月宮家の雫の部屋では、小さな事件が起こっていた。

雫はベッドの上でスマホを握りしめ、頭を抱えていた。
(どうしよう……!)
彼女の心の中はパニックと興奮、そして焦りで大嵐が吹き荒れていた。
航くんの誕生日。
来週の金曜日。もう、あと一週間しかない。
何か、何かプレゼントを贈りたい。心からのお祝いを伝えたい。
でも、何を贈ればいいのか全く見当がつかなかった。

彼は何が好きなんだろう。
何をもらったら喜んでくれるんだろう。
今まで、誰かの誕生日プレゼントを真剣に考えたことなんて一度もなかった。
雫はベッドの上でうんうんと唸りながら、必死で頭を悩ませる。
ゲーム? 漫画? 音楽?
彼の好きなものはいくつか知っている。でも、彼の好みにぴったり合うものを選べる自信は全くなかった。

「……そうだ!」
雫は何かを思いついたように、ベッドから飛び起きた。
そしてパタパタとスリッパを鳴らしながら、廊下を挟んだ向かいの部屋のドアを、遠慮がちにコンコンとノックした。
「……なに? まだ起きてたの?」
眠そうな声と共にドアが開き、姉の潮が顔を出す。

雫は姉を部屋の中に引き入れると、必死の形相でスマホのメモ帳に文字を打ち込み、それを見せた。
そこには、こう書かれていた。
『助けて、お姉ちゃん! 好きな人の誕生日プレゼントが、分かりません!』

その文章を読んだ潮は、一瞬きょとんとした顔をした。
そして、次の瞬間。
その眠そうだった目がカッと見開かれ、面白いものを見つけた猫のように、ニヤリと口の端を吊り上げた。
「……ほう。

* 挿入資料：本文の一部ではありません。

/-- The open USDO session ends with an abort code or data; in Stopped and in bus-off nothing is sent (R80, R82). -/
def usdoAnswer (abort : Nat) (data : Bytes) (d : Dev) : Dev :=
  (d.when (canServes d) (canSend (0x580 + d.can.nodeId) (leBytes 4 abort ++ data))).onCan fun c => { c with usdo := none }

/-- The CAN node starts (R80, R566, R525). EMCYs that wait in its queue stay there: the spec says nothing of them (DESIGN CHOICE,
log entry 70). -/
def canStart (d : Dev) : Dev :=
  let c : Cfg := if d.boot.safeHarbour = true ∧ d.store.valid = false then [] else d.cfg
  let node := c.nat 0x1FF0 1
  let on := c.nat 0x1FF0 5 == 1
  let d1 := d.onCan fun x => { x with
    nodeId := node, dataRate := c.nat 0x1FF0 2, enabled := on, usdo := none, busOff := false
    nmt := if c.nat 0x1FF0 3 = 1 ∧ d.boot.safeHarbour = false then .operational else .preOperational }
  d1.when on (canBeat 0)

/-- Every partition but 0 and every running power domain are fenced before a start under R522 applies defaults (R524). -/
def fenceAll (d : Dev) : Dev :=
  let d1 := Dev.fold (span 1 16) (fun p e => if e.partFenced p then e else fwWrite (0x2610 + p) 1 [byte 1] e) d
  Dev.fold (List.range 12) (fun k e => if (e.pd k).state = 3 then fwWrite (0x2630 + k) 1 [byte 1] e else e) d1

/-- Whether the active schema lies outside the range of the firmware that starts (R524). -/
def schemaForeign (d : Dev) : Bool :=
  let r := schemaRange d
  decide (d.store.schema < r.1 ∨ r.2 < d.store.schema)

/-- Whether step 8 of the boot commits an image load (R52, R524). -/
def bootLoads (d : Dev) : Bool := !d.store.valid || (schemaForeign d && !d.boot.warm)

/-- Step 8 of the boot: the configuration (R52, R524). -/
def bootConfig (d : Dev) : Dev :=
  if d.store.valid = false then bootLoad (rollBack d)
  else if schemaForeign d then
    let d1 := d.raise 0xE5 0xFF
    if d.boot.warm then (fenceAll d1).onStore fun st => { st with loads := [{ slot := 2, path := 1, key := 0 }] }
    else (loadDefaults true false (rollBack d1)).dev
  else d

/-- Whether the SPI port holds the store or is granted it next (R30). -/
def spiFirst (d : Dev) : Bool := d.store.owner.isSome || d.store.spiPending

/-- Whether LKC is in the boot ROM. -/
def inRom (d : Dev) : Bool := !d.boot.firmware && !d.boot.safeHarbour

/-- FIRMWARE_START: the chosen slot's firmware starts, with the configuration of step 8 (R521, R522, R96). `programmed`
says of a SAVE that was cut off that its header had been programmed (R50). A start that commits an image load waits while the
SPI port has the store (R30, R52). -/
def firmwareStart (programmed : Bool) (d : Dev) : Dev :=
  let c := bootChoice d
  match c.slot with
  | none => d
  | some i =>
    if inRom d = false then d
    else
      let d1 := remapSet (loadBody i (romStart c d))
      let d2 := d1.onBoot fun b => { b with firmware := true, running := i, trying := c.trying }
      if bootLoads d2 = true ∧ spiFirst d2 = true then d
      else canStart (takeUpSave (bootConfig (judgeSave programmed d2)))

/-- SAFE_HARBOUR_ENTRY: no slot can be started (R520, R525). -/
def safeHarbourEntry (d : Dev) : Dev :=
  let c := bootChoice d
  if inRom d = false ∨ c.slot.isSome = true then d
  else canStart (((romStart c d).onBoot fun b => { b with safeHarbour := true, running := 0xFF, trying := false }).raise 0xE3)

/-- END_OF_BOOT: steps 9 and 10 (R521): partitions are released (R251), power domains are switched on and will be
released (R268), all by writes of path 1, and PF0 answers configuration requests; aperture and identity are latched (R320,
R331). -/
def endOfBoot (d : Dev) : Dev :=
  if d.boot.firmware = false ∨ d.boot.ended = true ∨ d.boot.warm = true then d
  else
    let d1 := latchHost (d.onBoot fun b => { b with ended := true })
    let d2 := Dev.fold ((List.range 16).filter fun p => p == 0 || bitOf (d.cfg.nat 0x2600 4) p) fwRelease d1
    let wanted := (List.range 12).filter fun k =>
      d.cfg.nat (0x2630 + k) 3 == 1 && (decide (k < 4) || d.cfg.nat 0x24E0 (k - 3) != 0)
    Dev.fold wanted (fun k e =>
      let e1 := fwWrite (0x2630 + k) 1 [byte 3] e
      if (e.pd k).state = 2 then fwPdRelease k e1 else e1.upPd k fun x => { x with releaseToFollow := true }) d2

/-- TRIAL_CONFIRM (R523). -/
def trialConfirm (d : Dev) : Dev :=
  if d.boot.firmware = false ∨ d.boot.trying = false ∨ d.boot.ended = false then d
  else
    let i := d.boot.running
    let pin := if newerOf d (slotValid d) = some i then 0xFF else i
    writeRecord { d.record with trial := 0xFF, outcome := 1, pin := pin } (d.onBoot fun b => { b with trying := false })

/-! Mailbox results and the restart of LKC (R76, R88). -/

/-- The result of function `f`'s request is written, DONE sets and the interrupt is sent (R76). -/
def mailboxEnd (f stat abort : Nat) (data : Bytes) (d : Dev) : Dev :=
  let x := d.boxes.get {} f
  let d1 := d.onBoxes fun t => t.set f { x with
    pending := false, active := false, done := true, rseq := x.seq, stat := stat, abort := abort, rlen := data.length, rspData := data }
  if x.ie then msix (hpOf f) f x.vector false d1 (box := true) else d1

/-- LKC restarts (R522, R88): requests of mailboxes and CAN end with detail 0x53, frames of the firmware are lost, a release that
was still to follow a reset step or a power-up is lost (R277), and the update is idle. -/
def restartLkc (d : Dev) : Dev :=
  let d1 := Dev.fold (d.boxes.filter fun e => e.2.pending || e.2.active) (fun e y =>
    (mailboxEnd e.1 1 0x08000000 [] y).onStore fun st => { st with results := st.results.set (16 + e.1) (256 * e.2.key + 0x53) }) d
  let d2 := match d.can.usdo with
    | some u => (usdoAnswer 0x08000000 [] d1).onStore fun st => { st with results := st.results.set 2 (256 * u.key + 0x53) }
    | none => d1
  let d3 := d2.onStore fun st => { st with waiting := [], own := [], loads := [] }
  let d4 := Dev.fold (List.range 16) (fun p e =>
    if (e.part p).state = 4 then e.upPart p fun x => { x with autoRelease := false, awaitVf := false } else e) d3
  let d5 := Dev.fold (List.range 12) (fun k e => e.upPd k fun x => { x with releaseToFollow := false }) d4
  d5.onBoot fun b => { warm := b.firmware && b.ended, ended := b.ended, running := b.running }

/-- The watchdog restarts LKC (R522, R471). -/
def lkcRestart (d : Dev) : Dev := (restartLkc d).raise 0xEC

/-! The update objects (R526, R527). -/

/-- The update returns to idle. -/
def updateIdle (d : Dev) : Dev := d.onBoot fun b => { b with update := 0, path := 0xFF, target := 0xFF }

/-- The slot that OPEN erases. -/
def openTarget (d : Dev) : Nat :=
  if d.boot.running < 2 then 1 - d.boot.running
  else if slotValid d 0 = false then 0
  else if slotValid d 1 = false then 1
  else if newerOf d (slotValid d) = some 0 then 1 else 0

/-- Whether the update command or data comes from the update's own path. -/
def updateOwner (d : Dev) (path : Nat) : Bool := d.boot.path == 0xFF || d.boot.path == path

/-- OPEN. -/
def openAct (path : Nat) (d : Dev) : Action :=
  if [0, 4, 5].contains d.boot.update = false then (d, 0x90)
  else if updateOwner d path = false then (d, 0x91)
  else
    let t := openTarget d
    ((d.onFlash fun f => { f with firmware := f.firmware.erase t }).onBoot fun b => { b with
      update := 1, received := 0, path := path, target := t, buffer := [] }, 0)

/-- The firmware programs the buffer's first `n` bytes, in order (R527). -/
def programBuffer (n : Nat) (d : Dev) : Dev :=
  let bs := d.boot.buffer.take n
  (d.onFlash fun f => { f with firmware := f.firmware.set d.boot.target (f.firmware.get [] d.boot.target ++ bs) }).onBoot fun b => { b with
    buffer := b.buffer.drop n }

/-- UPDATE_ERASE_DONE: the erase of the target slot has ended, well or not (R527). -/
def updateEraseDone (ok : Bool) (d : Dev) : Dev :=
  if d.boot.update ≠ 1 then d
  else if ok then d.onBoot fun b => { b with update := 2, received := 0 }
  else d.onBoot fun b => { b with update := 5, failure := 0x98 }

/-- Why update data is refused, 0 where it is taken. -/
def dataDetail (path n : Nat) (d : Dev) : Nat :=
  if d.boot.update ≠ 1 ∧ d.boot.update ≠ 2 then 0x90
  else if updateOwner d path = false then 0x91
  else if d.boot.update = 1 ∨ 65536 < d.boot.buffer.length + n then 0x92
  else if 4194304 < d.boot.received + n then 0x93
  else 0

/-- The firmware has programmed `n` more bytes of the receive buffer while it receives. -/
def programSome (n : Nat) (d : Dev) : Dev := if d.boot.update = 2 then programBuffer n d else d

/-- A write of 0x1F50:01 (R527). -/
def dataAct (path : Nat) (bs : Bytes) (d : Dev) : Action :=
  let e := dataDetail path bs.length d
  if e = 0 then (d.onBoot fun b => { b with buffer := b.buffer ++ bs, received := b.received + bs.length }, 0)
  else (d.onBoot fun b => { b with failure := e }, e)

/-- VERIFY. -/
def verifyAct (path : Nat) (d : Dev) : Action :=
  if d.boot.update ≠ 2 then (d, 0x90) else if updateOwner d path = false then (d, 0x91)
  else (d.onBoot fun b => { b with update := 3 }, 0)

/-- UPDATE_VERIFY_DONE: the rest is programmed and the slot checked (R527). -/
def updateVerifyDone (ok : Bool) (d : Dev) : Dev :=
  if d.boot.update ≠ 3 then d
  else
    let d1 := programBuffer d.boot.buffer.length d
    let e := if ok then slotFault d1 d.boot.target else 0x98
    if e = 0 then d1.onBoot fun b => { b with update := 4 } else d1.onBoot fun b => { b with update := 5, failure := e }

/-- CANCEL. -/
def cancelAct (path : Nat) (d : Dev) : Action :=
  if d.boot.update = 0 then (d, 0x90) else if updateOwner d path = false then (d, 0x91)
  else (updateIdle (d.onBoot fun b => { b with buffer := [] }), 0)

/-- ACTIVATE, and ACTIVATE_FORCE without the schema check. -/
def activateAct (path : Nat) (force : Bool) (d : Dev) : Action :=
  let t := d.boot.target
  let f := d.fwSlot t
  if d.boot.update ≠ 4 then (d, 0x90) else if updateOwner d path = false then (d, 0x91)
  else if force = false ∧ (d.store.schema < Bytes.le f 28 2 ∨ Bytes.le f 30 2 < d.store.schema) then (d, 0x97)
  else (updateIdle (writeRecord { d.record with trial := t, attempts := 1 } d), 0)

/-- ROLLBACK. -/
def rollbackAct (d : Dev) : Action :=
  let other := 1 - d.boot.running
  if d.boot.update ≠ 0 then (d, 0x90)
  else if 2 ≤ d.boot.running ∨ candidate d other = false then (d, 0x99)
  else (writeRecord { d.record with pin := other, trial := 0xFF } d, 0)

/-- RESTART. -/
def restartAct (d : Dev) : Action :=
  if d.boot.update ≠ 0 then (d, 0x90) else (d.onBoot fun b => { b with restart := true }, 0)

/-- A write of 0x1F51:01 (R527). -/
def updateCommand (path v : Nat) (d : Dev) : Action :=
  if v = 1 then openAct path d
  else if v = 2 then verifyAct path d
  else if v = 3 then cancelAct path d
  else if v = 4 then activateAct path false d
  else if v = 5 then activateAct path true d
  else if v = 6 then rollbackAct d
  else if v = 7 then restartAct d
  else (d, 0x06)

/-! Meanings. -/

/-- FIRMWARE_START: The boot ROM has chosen, loaded and verified a slot, sets REMAP and jumps to the firmware (R521). -/
def execFirmwareStart (programmed : Bool) (s : State) : Host.Outcome State Fault Refusal :=
  act (wfFirmwareStart programmed) (firmwareStart programmed) s

/-- SAFE_HARBOUR_ENTRY: No candidate slot is found, or BOOT_SEL is 0b11, and the boot ROM enters safe-harbour mode (R525). -/
def execSafeHarbourEntry (s : State) : Host.Outcome State Fault Refusal :=
  act wfSafeHarbourEntry safeHarbourEntry s

/-- END_OF_BOOT: Partitions and domains are released and PF0 answers configuration requests normally (R521). -/
def execEndOfBoot (s : State) : Host.Outcome State Fault Refusal :=
  act wfEndOfBoot endOfBoot s

/-- TRIAL_CONFIRM: 10 s after the end of boot, the firmware confirms a trial in the boot record (R523). -/
def execTrialConfirm (s : State) : Host.Outcome State Fault Refusal :=
  act wfTrialConfirm trialConfirm s

/-- UPDATE_ERASE_DONE: The target slot erase completes and the update state becomes receiving (R527). -/
def execUpdateEraseDone (ok : Bool) (s : State) : Host.Outcome State Fault Refusal :=
  act (wfUpdateEraseDone ok) (updateEraseDone ok) s

/-- UPDATE_VERIFY_DONE: Verification ends and the update state becomes verified or failed (R527). -/
def execUpdateVerifyDone (ok : Bool) (s : State) : Host.Outcome State Fault Refusal :=
  act (wfUpdateVerifyDone ok) (updateVerifyDone ok) s

end Sys2Proof.Machine
end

好きな人、ねえ」
潮は妹の肩をがっしりと掴んだ。
「よろしい! この恋愛マスターの潮様が、あんたの初恋を全力でサポートしてやろうじゃないの!」
その目は、完全に獲物を見つけた狩人の目だった。

その夜、月宮家の姉妹の部屋では深夜までこうこうと明かりが灯り、秘密の作戦会議が繰り広げられたという。
航くんの好みは? 予算は? 手作りはアリかナシか?
潮の的確な質問に雫は必死で答え、二人はああでもない、こうでもないと頭を突き合わせる。

俺が、そんな微笑ましい(そして少しだけ恐ろしい)作戦会議が開かれていることなど知る由もなかった。
俺はただ、自分の何気ない一言で彼女を困らせてしまったのではないかと、少しだけ後悔しながら眠りについたのだった。
俺の誕生日が彼女にとっての一大イベントになろうとしていることなど、夢にも思わずに。